I literally just scared a baby awake with my laughter and now it won't stop crying... (shhh I'm at work, what have you _done_?)


----------



## csimkunas6 (Apr 18, 2010)

No offense to you what so ever OP, but if your that worried about your horses being home alone throughout the day, you should continue boarding. 

Do I worry about my horses? Sure, who doesnt but I dont worry about them enough to need someone to come out during the day while Im away to check on them, so in my opinion, continue boarding. Either way, best of luck!


----------



## AnitaAnne (Oct 31, 2010)

Do you have any other animals at home? For instance a dog or something? Keeping horses at home is similar. They need food at regular intervals and basic safe housing. No days off. 

So keeping up your own small facility is more time consuming in some ways and so much easier in others. 

If you are the type of person who is detail oriented and double checks that gates are secure, checks your horses over thoroughly every time you see them, and makes sure they have clean water and feed, then you are the type that will prefer self care IMO. 

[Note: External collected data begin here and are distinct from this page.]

-- ==== Sys2Proof/Certificates/Slice0/Obligations.lean ====
section
/-! DEFINITION. The statements for the provers. Each says what the spec's rule says of an instruction or of the
module; tables list instructions of one shape beside the formula of the spec for each. -/
namespace Sys2Proof.Stated
open Sys2Proof.Machine

/-! ## Words that statements share -/

/-- A constructor that carries the fields of its words. -/
abbrev Mk := Ops → Instr

/-- The instruction runs to its end: the next state is `t'` with the context moved past the instruction. -/
def Runs (i : Instr) (s : State) (c : Ctx) (t' : State) : Prop := exec i s = .next (c.done t')

/-- The instruction stalls and has no effect. Where QUOTA was delivered for an earlier instruction of the group, and it is behind
that one that this one would wait, QUOTA is taken in front of this one (R365, R366). -/
def Stalls (i : Instr) (s t : State) (c : Ctx) (w : Stall) : Prop :=
  let stalled := exec i s = .next (t.onGroup c.g.id fun h => { h with stall := some w })
  ((∀ e ∈ t.log, e.grp = c.g.id → e.state ≠ .quota) ∨ c.g.flow.tl = true → stalled) ∧
  (stalled ∨ ∃ q, c.g.due.find? (fun x => x.cause == .quota && x.replay.isSome) = some q ∧ exec i s = .next (t.takeQuota c
    { q with pos := c.cl.pos, seta := c.cl.seta, setb := c.cl.setb, lanes := c.cl.lanes, clause := some c.cl, held := true
             boundary := false }))

/-- Vector instructions: (constructor, minor, lanes' result and flags from the sources). -/
abbrev VRow := Mk × Nat × (Ctx → Nat → W32 × W64)

/-- Scalar instructions: (constructor, minor, result and flags from the sources). -/
abbrev SRow := Mk × Nat × (Ctx → W64 × W64)

/-! ## Integers (08 R179 to R182) -/

/-- The result and the flags that R179 and R180 give minor `m` on `n` bits; `old` is D read as a source. -/
def intResult (n m : Nat) (a b c old : BitVec n) : BitVec n × W64 :=
  match m with
  | 0 => (BitVec.ofInt n (a.toInt + b.toInt), 0)
  | 1 => (BitVec.ofInt n (a.toInt - b.toInt), 0)
  | 2 => (BitVec.ofInt n (a.toInt * b.toInt), 0)
  | 3 => (BitVec.ofInt n (a.toInt * b.toInt / 2 ^ n), 0)
  | 4 => (BitVec.ofNat n (a.toNat * b.toNat / 2 ^ n), 0)
  | 5 => (BitVec.ofInt n (a.toInt * b.toInt + c.toInt), 0)
  | 6 => (BitVec.ofInt n (min a.toInt b.toInt), 0)
  | 7 => (BitVec.ofInt n (max a.toInt b.toInt), 0)
  | 8 => (BitVec.ofNat n (min a.toNat b.toNat), 0)
  | 9 => (BitVec.ofNat n (max a.toNat b.toNat), 0)
  | 10 => (BitVec.ofInt n |a.toInt|, 0)
  | 11 => (BitVec.ofInt n (-a.toInt), 0)
  | 12 => (a &&& b, 0)
  | 13 => (a ||| b, 0)
  | 14 => (a ^^^ b, 0)
  | 15 => (a &&& ~~~b, 0)
  | 16 => (~~~a, 0)
  | 17 => (if b.toNat < n then BitVec.ofInt n (a.toInt * 2 ^ b.toNat) else 0, 0)
  | 18 => (if b.toNat < n then BitVec.ofNat n (a.toNat / 2 ^ b.toNat) else 0, 0)
  | 19 => (if b.toNat < n then BitVec.ofInt n (a.toInt / 2 ^ b.toNat) else if a.toInt < 0 then BitVec.allOnes n else 0, 0)
  | 20 => (a.rotateLeft (b.toNat % n), 0)
  | 21 => (a.clz, 0)
  | 22 => (a.cpop, 0)
  | 23 => (a.reverse, 0)
  | 24 =>
    let x := a.toInt + b.toInt
    (BitVec.ofInt n (satS x n), if satS x n = x then 0 else flSAT)
  | 25 =>
    let x := a.toInt - b.toInt
    (BitVec.ofInt n (satS x n), if satS x n = x then 0 else flSAT)
  | 27 =>
    if c = 0 ∨ n ≤ b.toNat then (0, 0)
    else (BitVec.ofNat n (a.toNat / 2 ^ b.toNat % 2 ^ min c.toNat (n - b.toNat)), 0)
  | 28 =>
    if c = 0 ∨ n ≤ b.toNat then (old, 0)
    else
      let w := min c.toNat (n - b.toNat)
      (BitVec.ofFnLE fun i : Fin n => if b.toNat ≤ i ∧ i < b.toNat + w then a.getLsbD (i - b.toNat) else old.getLsbD i, 0)
  | 29 =>
    if b = 0 then (0, flDZ)
    else if a.toInt = -2 ^ (n - 1) ∧ b.toInt = -1 then (BitVec.ofInt n (2 ^ (n - 1) - 1), flSAT)
    else (BitVec.ofInt n (a.toInt.tdiv b.toInt), 0)
  | 30 =>
    if b = 0 then (a, flDZ)
    else if a.toInt = -2 ^ (n - 1) ∧ b.toInt = -1 then (0, 0)
    else (BitVec.ofInt n (a.toInt - b.toInt * a.toInt.tdiv b.toInt), 0)
  | _ => (0, 0)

The first few days you might want to check on the horses a few times a day, but you will most likely find them happily grazing and not in a panic. I do prefer my horses out 24/7 with shelter available for each horse, but I do keep them up in a stall the first few nights just to let them get a rest and become accustomed to the area. 


I rent a pasture and open stalled simple barn, and greatly prefer having control over my horses and their environment. Right now I have a boarder/friend that has a horse with mine which is a really good setup as we can take turns feeding and such and much easier to go on vacations. 

The only thing that is a pain is getting and storing hay. I much prefer having it delivered, but usually get some friends together and haul it ourselves to save $$$


Also I have cameras set up on the property for piece of mind


----------



## AnitaAnne (Oct 31, 2010)

PS - my horses love having me around and I truly think horses are happier having their person feed and care for them in addition to riding them. Creates a much closer bond


----------



## SilverMaple (Jun 24, 2017)

As long as you have safe, adequate fencing and decent shelter, you should be fine. Your horse is no more likely to be hurt at home than when boarding. If they want to get hurt, they will. Most horses are alone several hours a day anyway, if not more, so that's kind of a moot point. Especially if your animals are turned out with a shelter, you don't need to be home-- they can find shelter when they need it. There are a lot of horses out there checked once a day or less who do fine. If you're just not comfortable with not having someone watch your animals at all hours, then you should keep boarding. If your idea of heaven is going down to the barn on a chilly morning and feeding appreciate animals, then going back to the kitchen to drink your coffee and watch the horses eat, then you can certainly keep them at home if you have safe facilities.



What you will want to do before bringing your animals home, though, is find a family member, neighbor, or friend who you trust to do chores for you when needed. If you take a vacation or are gone for the weekend or get invited to a wedding 4 hours away and will be gone for 18 hours, if you're stuck at work and can't get home due to weather, or when you're so sick with the flu you can't even get out of bed, having someone who can throw your horses some hay, make sure everyone looks alright, and check water is a necessity. Trade chores with a neighbor and you can both help each other out when needed. 



You'll also need to consider what you'll do with manure, and will most likely want a small tractor with a loader and a mower/blade for keeping horses at home. It will come in handy more than you can imagine!


----------



## mmshiro (May 3, 2017)

It's important to have a backup team lined up, for there may come a day, or a week, when you can't even make it out of bed to care for them.


----------



## charrorider (Sep 23, 2012)

If they have access to water and hay around the clock, they'll be fine. There's no need to be over protective. My horses have no idea what the inside of a stall looks like. lol.


----------